# WORK TO BE COMPLETED:
From the top of the entries below through the line containing "simp [h, eq_comm]", return every line exactly as written, please, and stop there.
(DATA UNDER STUDY begins)
-- ==== Sys2Proof/Laws/Moves.lean ====
section
/-! SUPPORT. What an abandonment, a port reset's first steps and the removal of a wait entry do (R80, R82, R117, R185). -/

namespace Sys2Proof.Machine

/-! ## Who is told -/

theorem ownerThenRequester_nodup (owner : Option Port) (c : MoveContext) : (ownerThenRequester owner c).Nodup := by
  unfold ownerThenRequester
  cases owner with
  | none => cases c.requesterPort <;> simp
  | some p =>
    cases c.requesterPort with
    | none => simp
    | some q =>
      by_cases h : p = q
      · simp [h]
      · simp [h]

theorem mem_ownerThenRequester (owner : Option Port) (c : MoveContext) (q : Port) :
    q ∈ ownerThenRequester owner c ↔ owner = some q ∨ c.requesterPort = some q := by
  unfold ownerThenRequester
  cases owner with
  | none => cases c.requesterPort <;> simp [eq_comm]
  | some p =>
    cases c.requesterPort with
    | none => simp [eq_comm]
    | some r =>
      by_cases h : p = r
      · subst h; simp [eq_comm]
      · simp [h, eq_comm]

theorem abandonRecipients_nodup (reason : Reason) (owner : Option Port) (c : MoveContext) :
    (abandonRecipients reason owner c).Nodup := by
  cases reason <;> first
    | exact ownerThenRequester_nodup owner c
    | (show c.requesterPort.toList.Nodup; cases c.requesterPort <;> simp)

/-! ## Abandonment -/

/-- A free context is not abandoned. -/
theorem State.abandonMove_none (k : CtxIx) (reason : Reason) (stamp : Word) (mute : Option Port) (s : State)
    (h : s.moves.get k = none) : s.abandonMove k reason stamp mute = s := by
  unfold State.abandonMove; rw [h]

@[simp] theorem State.abandonMove_pending (k : CtxIx) (reason : Reason) (stamp : Word) (mute : Option Port) (s : State) :
    (s.abandonMove k reason stamp mute).pending = s.pending := by
  unfold State.abandonMove State.returnToLive; split <;> simp

@[simp] theorem State.abandonMove_resetLow (k : CtxIx) (reason : Reason) (stamp : Word) (mute : Option Port) (s : State) :
    (s.abandonMove k reason stamp mute).resetLow = s.resetLow := by
  unfold State.abandonMove State.returnToLive; split <;> simp

@[simp] theorem State.abandonMove_waits (k : CtxIx) (reason : Reason) (stamp : Word) (mute : Option Port) (s : State) :
    (s.abandonMove k reason stamp mute).waits = s.waits := by
  unfold State.abandonMove State.returnToLive; split <;> simp

@[simp] theorem State.abandonMove_timing (k : CtxIx) (reason : Reason) (stamp : Word) (mute : Option Port) (s : State) :
    (s.abandonMove k reason stamp mute).timing = s.timing := by
  unfold State.abandonMove State.returnToLive; split <;> simp

@[simp] theorem State.abandonMove_marks (k : CtxIx) (reason : Reason) (stamp : Word) (mute : Option Port) (s : State) :
    (s.abandonMove k reason stamp mute).marks = s.marks := by
  unfold State.abandonMove State.returnToLive; split <;> simp

@[simp] theorem State.abandonMove_units (k : CtxIx) (reason : Reason) (stamp : Word) (mute : Option Port) (s : State) :
    (s.abandonMove k reason stamp mute).units = s.units := by
  unfold State.abandonMove State.returnToLive; split <;> simp

@[simp] theorem State.abandonMove_params (k : CtxIx) (reason : Reason) (stamp : Word) (mute : Option Port) (s : State) :
    (s.abandonMove k reason stamp mute).params = s.params := by
  unfold State.abandonMove State.returnToLive; split <;> simp

theorem State.abandonMove_map {k : CtxIx} {c : MoveContext} (reason : Reason) (stamp : Word)
    (mute : Option Port) {s : State} (h : s.moves.get k = some c) :
    (s.abandonMove k reason stamp mute).map = s.map.rewrite (giveUpSlot s.params.guard c.target) := by
  unfold State.abandonMove State.returnToLive
  rw [h]
  simp

theorem State.abandonMove_engine {k : CtxIx} {c : MoveContext} (reason : Reason) (stamp : Word)
    (mute : Option Port) {s : State} (h : s.moves.get k = some c) :
    (s.abandonMove k reason stamp mute).engine = { s.engine with
      waitReq := s.engine.waitReq ||
        (s.map.changes (giveUpSlot s.params.guard c.target)).any (fun x => decide (x.after = .free)) } := by
  unfold State.abandonMove State.returnToLive
  rw [h]
  simp

theorem State.abandonMove_moves {k : CtxIx} {c : MoveContext} (reason : Reason) (stamp : Word)
    (mute : Option Port) {s : State} (h : s.moves.get k = some c) :
    (s.abandonMove k reason stamp mute).moves = s.moves.set k none := by
  unfold State.abandonMove State.returnToLive
  rw [h]
  simp

theorem State.abandonMove_pool {k : CtxIx} {c : MoveContext} (reason : Reason) (stamp : Word)
    (mute : Option Port) {s : State} (h : s.moves.get k = some c) :
    (s.abandonMove k reason stamp mute).pool = { s.pool with records := s.pool.records.modify c.index (fun r =>
      { r with alloc := r.alloc.map fun a => { a with state := .live, context := none } }) } := by
  unfold State.abandonMove State.returnToLive
  rw [h]
  simp

theorem State.abandonMove_reports {k : CtxIx} {c : MoveContext} (reason : Reason) (stamp : Word)
    (mute : Option Port) {s : State} (h : s.moves.get k = some c) :
    (s.abandonMove k reason stamp mute).reports = { s.reports with watch := s.reports.watch ++
      (if (s.map.changes (giveUpSlot s.params.guard c.target)).isEmpty then []
        else [.slots (s.map.changes (giveUpSlot s.params.guard c.target))]) ++
      [.record (handleOf c.index c.gen) (some .live)] } := by
  unfold State.abandonMove State.returnToLive
  rw [h]
  simp

theorem State.abandonMove_eventsBy {k : CtxIx} {c : MoveContext} (reason : Reason) (stamp : Word) (mute : Option Port)
    {s : State} (h : s.moves.get k = some c) :
    s.EventsBy (fun q =>
      eventIf ((s.ports.get q).attrs.notices && decide (mute ≠ some q) &&
          !(completedBars (s.map.changes (giveUpSlot s.params.guard c.target))).isEmpty) s.now
        (.barDone (completedBars (s.map.changes (giveUpSlot s.params.guard c.target))).length
          (barDoneSet (completedBars (s.map.changes (giveUpSlot s.params.guard c.target))))) ++
      eventIf (decide (q ∈ abandonRecipients reason (s.ownerOf c.index) c) && decide (mute ≠ some q)) stamp
        (.moveAbandoned (handleOf c.index c.gen) c.tagField c.target reason))
      (s.abandonMove k reason stamp mute) := by
  unfold State.abandonMove State.returnToLive
  rw [h]
  dsimp only
  have e1 := State.claim_eventsBy mute (giveUpSlot s.params.guard c.target) s
  refine State.EventsBy.of_right (t := State.postEach mute stamp _ _ _) ?_ fun q => ⟨rfl, rfl⟩
  exact e1.trans ((State.postEach_eventsBy mute stamp _ _ _ (abandonRecipients_nodup _ _ _)).of_left
    fun q => ⟨rfl, rfl⟩)

/-- An abandonment changes event queues and lost counts and nothing else of any port. -/
theorem State.abandonMove_others (k : CtxIx) (reason : Reason) (stamp : Word) (mute : Option Port) (q : Port)
    (s : State) :
    (s.abandonMove k reason stamp mute).ports.get q = { s.ports.get q with
      events := ((s.abandonMove k reason stamp mute).ports.get q).events
      lost := ((s.abandonMove k reason stamp mute).ports.get q).lost } := by
  unfold State.abandonMove State.returnToLive
  cases h : s.moves.get k with
  | none => rfl
  | some c =>
    dsimp only
    rw [State.handReport_ports, State.postEach_others]
    simp only [State.setMove_ports, State.modReservation_ports]
    rw [State.claim_others]

/-! ## Give-up claims made twice -/

/-- Giving up twice is giving up the runs of both lists (R8): a slot given up holds nothing to give up. -/
theorem giveUpSlot_append (guard : Nat) (xs ys : List Run) (i : Nat) (e : Slot) :
    giveUpSlot guard ys i (giveUpSlot guard xs i e) = giveUpSlot guard (xs ++ ys) i e := by
  unfold giveUpSlot inSet
  rw [List.any_append]
  cases xs.any (fun r => r.has i) <;> cases ys.any (fun r => r.has i) <;>
    rcases e with _ | ⟨x, r, a, b⟩ | ⟨x, r, b⟩ | ⟨n, b⟩ | _ <;> first | rfl | (cases b <;> rfl)

@[simp] theorem giveUpSlot_nil (guard : Nat) (i : Nat) (e : Slot) : giveUpSlot guard [] i e = e := by
  simp [giveUpSlot, inSet]

/-- What a give-up claim does to the state of a slot (R8, Table 1-4). -/
theorem giveUpSlot_state (guard : Nat) (set : List Run) (i : Nat) (e : Slot) :
    (giveUpSlot guard set i e).state =
      if inSet set i = true ∧ e.state = .held then (if e.barPending then .barred else .free)
      else if inSet set i = true ∧ e.state = .live then .draining
      else e.state := by
  unfold giveUpSlot
  cases inSet set i
  · simp
  · rcases e with _ | ⟨x, r, a, b⟩ | ⟨x, r, b⟩ | ⟨n, b⟩ | _ <;> first | rfl | (cases b <;> rfl)

/-- The bars a give-up claim completes: the HELD slots of the set with bar pending, ascending (R12). -/
theorem giveUpSlot_bars (guard : Nat) (set : List Run) (m : SlotMap) :
    completedBars (m.changes (giveUpSlot guard set)) = ((List.finRange 512).filter fun j =>
      inSet set j.val && (m.entries.get j).barPending && decide ((m.entries.get j).state = .held)).map Fin.val := by
  rw [SlotMap.completedBars_changes]
  refine congrArg (List.map Fin.val) (List.filter_congr ?_)
  intro j _
  rw [giveUpSlot_state]
  rcases m.entries.get j with _ | ⟨x, r, a, b⟩ | ⟨x, r, b⟩ | ⟨n, b⟩ | _ <;> cases inSet set j.val <;>
    first | rfl | (cases b <;> rfl)

/-- A give-up claim returns capacity where it finds a HELD slot without bar pending (R19). -/
theorem giveUpSlot_free (guard : Nat) (set : List Run) (m : SlotMap) :
    ((m.changes (giveUpSlot guard set)).any fun c => decide (c.after = .free)) = (List.finRange 512).any fun j =>
      inSet set j.val && !(m.entries.get j).barPending && decide ((m.entries.get j).state = .held) := by
  rw [SlotMap.any_changes]
  refine congrArg (List.any (List.finRange 512)) ?_
  funext j
  rw [giveUpSlot_state]
  rcases m.entries.get j with _ | ⟨x, r, a, b⟩ | ⟨x, r, b⟩ | ⟨n, b⟩ | _ <;> cases inSet set j.val <;>
    first | rfl | (cases b <;> rfl)

/-- The slots a give-up claim puts into DRAINING are the LIVE slots of the set (R8, R39). -/
theorem giveUpSlot_drained (guard : Nat) (set : List Run) (m : SlotMap) :
    entering .draining (m.changes (giveUpSlot guard set)) = (List.finRange 512).countP fun j =>
      inSet set j.val && decide ((m.entries.get j).state = .live) := by
  unfold entering
  rw [SlotMap.countP_changes]
  apply List.countP_congr
  intro j _
  rw [giveUpSlot_state]
  rcases m.entries.get j with _ | ⟨x, r, a, b⟩ | ⟨x, r, b⟩ | ⟨n, b⟩ | _ <;> cases inSet set j.val <;>
    first | rfl | (cases b <;> rfl)

/-! ## Wait entries -/

theorem State.removeEntry_eventsBy (e : WaitEntry) (s : State) : s.EventsBy (fun _ => []) (s.removeEntry e) := by
  unfold State.removeEntry
  exact (State.modPort_eventsBy e.port (fun c => { c with promised := c.promised - e.search.n }) s
    fun c => ⟨rfl, rfl⟩).of_right fun q => ⟨rfl, rfl⟩

end Sys2Proof.Machine
end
(DATA UNDER STUDY ends)
# TASK SOLUTION:
-- ==== Sys2Proof/Laws/Moves.lean ====
section
/-! SUPPORT. What an abandonment, a port reset's first steps and the removal of a wait entry do (R80, R82, R117, R185). -/

namespace Sys2Proof.Machine

/-! ## Who is told -/

theorem ownerThenRequester_nodup (owner : Option Port) (c : MoveContext) : (ownerThenRequester owner c).Nodup := by
  unfold ownerThenRequester
  cases owner with
  | none => cases c.requesterPort <;> simp
  | some p =>
    cases c.requesterPort with
    | none => simp
    | some q =>
      by_cases h : p = q
      · simp [h]
      · simp [h]

theorem mem_ownerThenRequester (owner : Option Port) (c : MoveContext) (q : Port) :
    q ∈ ownerThenRequester owner c ↔ owner = some q ∨ c.requesterPort = some q := by
  unfold ownerThenRequester
  cases owner with
  | none => cases c.requesterPort <;> simp [eq_comm]
  | some p =>
    cases c.requesterPort with
    | none => simp [eq_comm]
    | some r =>
      by_cases h : p = r
      · subst h; simp [eq_comm]
      · simp [h, eq_comm]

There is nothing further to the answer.